> What you need to do: Show each line of the records in which the word "agenda" occurs.

Content starts

-- ==== Sys2Proof/Machine/Ops.lean ====
section
/-! DEFINITION. The named operations over memory, buffers and registers that the meanings share: cells, stage buffers,
the end of a stage, taking an error (`raise`, R230) and the return from it (an accepted START, R201, R231), and the
effect of one token. -/

namespace Sys2Proof.Machine

open Sys2Proof

/-! ## Host-visible buffers -/

/-- The value of a cell, none if it holds none (R56). -/
def Memory.read : Memory → Nat → Option Byte
  | [], _ => none
  | (a, b) :: m, i => if a = i then some b else Memory.read m i

/-- Write one cell, keeping the indices strictly rising. -/
def Memory.write : Memory → Nat → Byte → Memory
  | [], i, v => [(i, v)]
  | (a, b) :: m, i, v =>
    if i < a then (i, v) :: (a, b) :: m
    else if i = a then (i, v) :: m
    else (a, b) :: Memory.write m i v

/-- The cells `B[i..i+n)`, none if one of them holds no value. -/
def Memory.readRange (m : Memory) : Nat → Nat → Option (List Byte)
  | _, 0 => some []
  | i, n + 1 =>
    match Memory.read m i, Memory.readRange m (i + 1) n with
    | some b, some bs => some (b :: bs)
    | _, _ => none

/-- Write consecutive cells from index `i` up. -/
def Memory.writeRange : Memory → Nat → List Byte → Memory
  | m, _, [] => m
  | m, i, b :: bs => Memory.writeRange (Memory.write m i b) (i + 1) bs

/-- Every index of the memory lies at or above `i` and the indices rise strictly. -/
def Memory.risingFrom : Nat → Memory → Bool
  | _, [] => true
  | i, (a, _) :: m => decide (i ≤ a) && Memory.risingFrom (a + 1) m

/-- The canonical form: indices strictly rising. An unlisted cell holds no value, so no entry can equal it. -/
def Memory.wf (m : Memory) : Bool := Memory.risingFrom 0 m

/-- Every listed cell lies below the capacity. -/
def Memory.below (cap : Nat) (m : Memory) : Bool := m.all fun c => decide (c.1 < cap)

/-! ## Stage buffers -/

/-- The length register `BLEN` of a stage buffer (R49). -/
def Buffer.len (b : Buffer) : Nat := b.live.length

/-- `BLEN <- 0`: the cells stay as residue (R201, R266). -/
def Buffer.clear (b : Buffer) : Buffer := { live := [], stale := b.live ++ b.stale }

/-- Append cells at the length register: `emit` of spec/00_scope.md section 7, once per byte. -/
def Buffer.append (b : Buffer) (xs : List Byte) : Buffer :=
  { live := b.live ++ xs, stale := b.stale.drop xs.length }

/-- `emit(B, v)`. -/
def Buffer.emit (b : Buffer) (v : Byte) : Buffer := b.append [v]

/-- `BLEN <- 0` and then an `emit` of each byte. -/
def Buffer.load (b : Buffer) (xs : List Byte) : Buffer := b.clear.append xs

/-! ## The sequencer -/

/-- A stage operation starts at the start of its input: `CUR <- 0` (R31). -/
def State.enter (s : State) : State := { s with cur := 0 }

/-- `stage <- X` for a stage that is next: STAGE names it (R32) and CUR stands at the start of its input, so that the
pair (STAGE, CUR) names its first token (R31; assumption log entry 11). -/
def State.goto (s : State) (code : BitVec 3) : State := { s with stage := code, cur := 0 }

/-- Taking an error, `raise E` of R230: the code in ERR, the command ended, the result registers cleared, the
sequencer idle. There is no vector and no saved state. -/
def State.raise (s : State) (e : ErrorKind) : State :=
  { s with err := errorCode e, busy := false, done := true, outlen := 0#32, ident := 0#64, stage := 0#3 }

/-- An accepted START (R201), which is also the return from an error (R231). FRAME is next, so CUR is 0 (R31; entry 11). -/
def State.accept (s : State) : State :=
  { s with
    busy := true, done := false, err := 0#3, outlen := 0#32, ident := 0#64,
    txt := s.txt.clear, raw := s.raw.clear, stf := s.stf.clear,
    pay := s.pay.clear, pln := s.pln.clear, hex := s.hex.clear,
    stage := 1#3, cur := 0 }

/-- Reset (R250): every piece of the CORE's state at its reset value. The agenda, the read data and the count of free
values are the model's own and stay, and so does the parameter IN_CAP (assumption log entries 1, 3, 4, 8). -/
def State.toReset (s : State) : State :=
  { State.reset with rdata := s.rdata, free := s.free, agenda := s.agenda, inCap := s.inCap }

/-- The packet of R253: `INBUF[0..INLEN)`, none if a cell holds no value. -/
def State.packet (s : State) : Option (List Byte) := s.inbuf.readRange 0 s.inlen.toNat

/-- The key of R253: `KEYBUF[0..16)`, none if a cell holds no value. -/
def State.key (s : State) : Option (List Byte) := s.keybuf.readRange 0 Config.keyLen

/-! ## The effect of one token, at the cursor -/

/-- A hex digit of TXT with the value `d`: the first of a pair is held, the second completes the byte that is appended
to RAW (R67, R125). -/
def State.takeNibble (s : State) (d : Nibble) : State :=
  if s.cur % 2 = 0 then { s with nib := d, cur := s.cur + 1 }
  else { s with raw := s.raw.emit (pairByte s.nib d), cur := s.cur + 1 }

/-- LIT (R153). -/
def State.takeLit (s : State) (n : Byte) : State :=
  { s with pay := s.pay.emit n, esc := false, cur := s.cur + 1 }

/-- ESC_OPEN (R154). -/
def State.takeOpen (s : State) : State := { s with esc := true, cur := s.cur + 1 }

/-- ESC_SELF (R155). -/
def State.takeSelf (s : State) : State :=
  { s with pay := s.pay.emit Config.sentinel, esc := false, cur := s.cur + 1 }

/-- ESC_DEC (R156): the byte decremented, modulo 256. -/
def State.takeDec (s : State) (n : Byte) : State :=
  { s with pay := s.pay.emit (n - 1#8), esc := false, cur := s.cur + 1 }

/-- ESC_CHAIN (R157). -/
def State.takeChain (s : State) : State := { s with esc := true, cur := s.cur + 1 }

/-- ESC_END (R158): the open escape is dropped. -/
def State.takeEnd (s : State) : State := { s with esc := false }

/-- A marker pair at its position: the cursor passes it. Elsewhere, or in a text too short for two markers, it is a
frame error (R105, R121). -/
def State.takeMarker (s : State) (position : Nat) : State :=
  if Config.minLen ≤ s.inlen.toNat ∧ s.cur = position then { s with cur := s.cur + 2 } else s.raise .frame

end Sys2Proof.Machine
end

Content ends

> Task result:
/-- Reset (R250): every piece of the CORE's state at its reset value. The agenda, the read data and the count of free
  { State.reset with rdata := s.rdata, free := s.free, agenda := s.agenda, inCap := s.inCap }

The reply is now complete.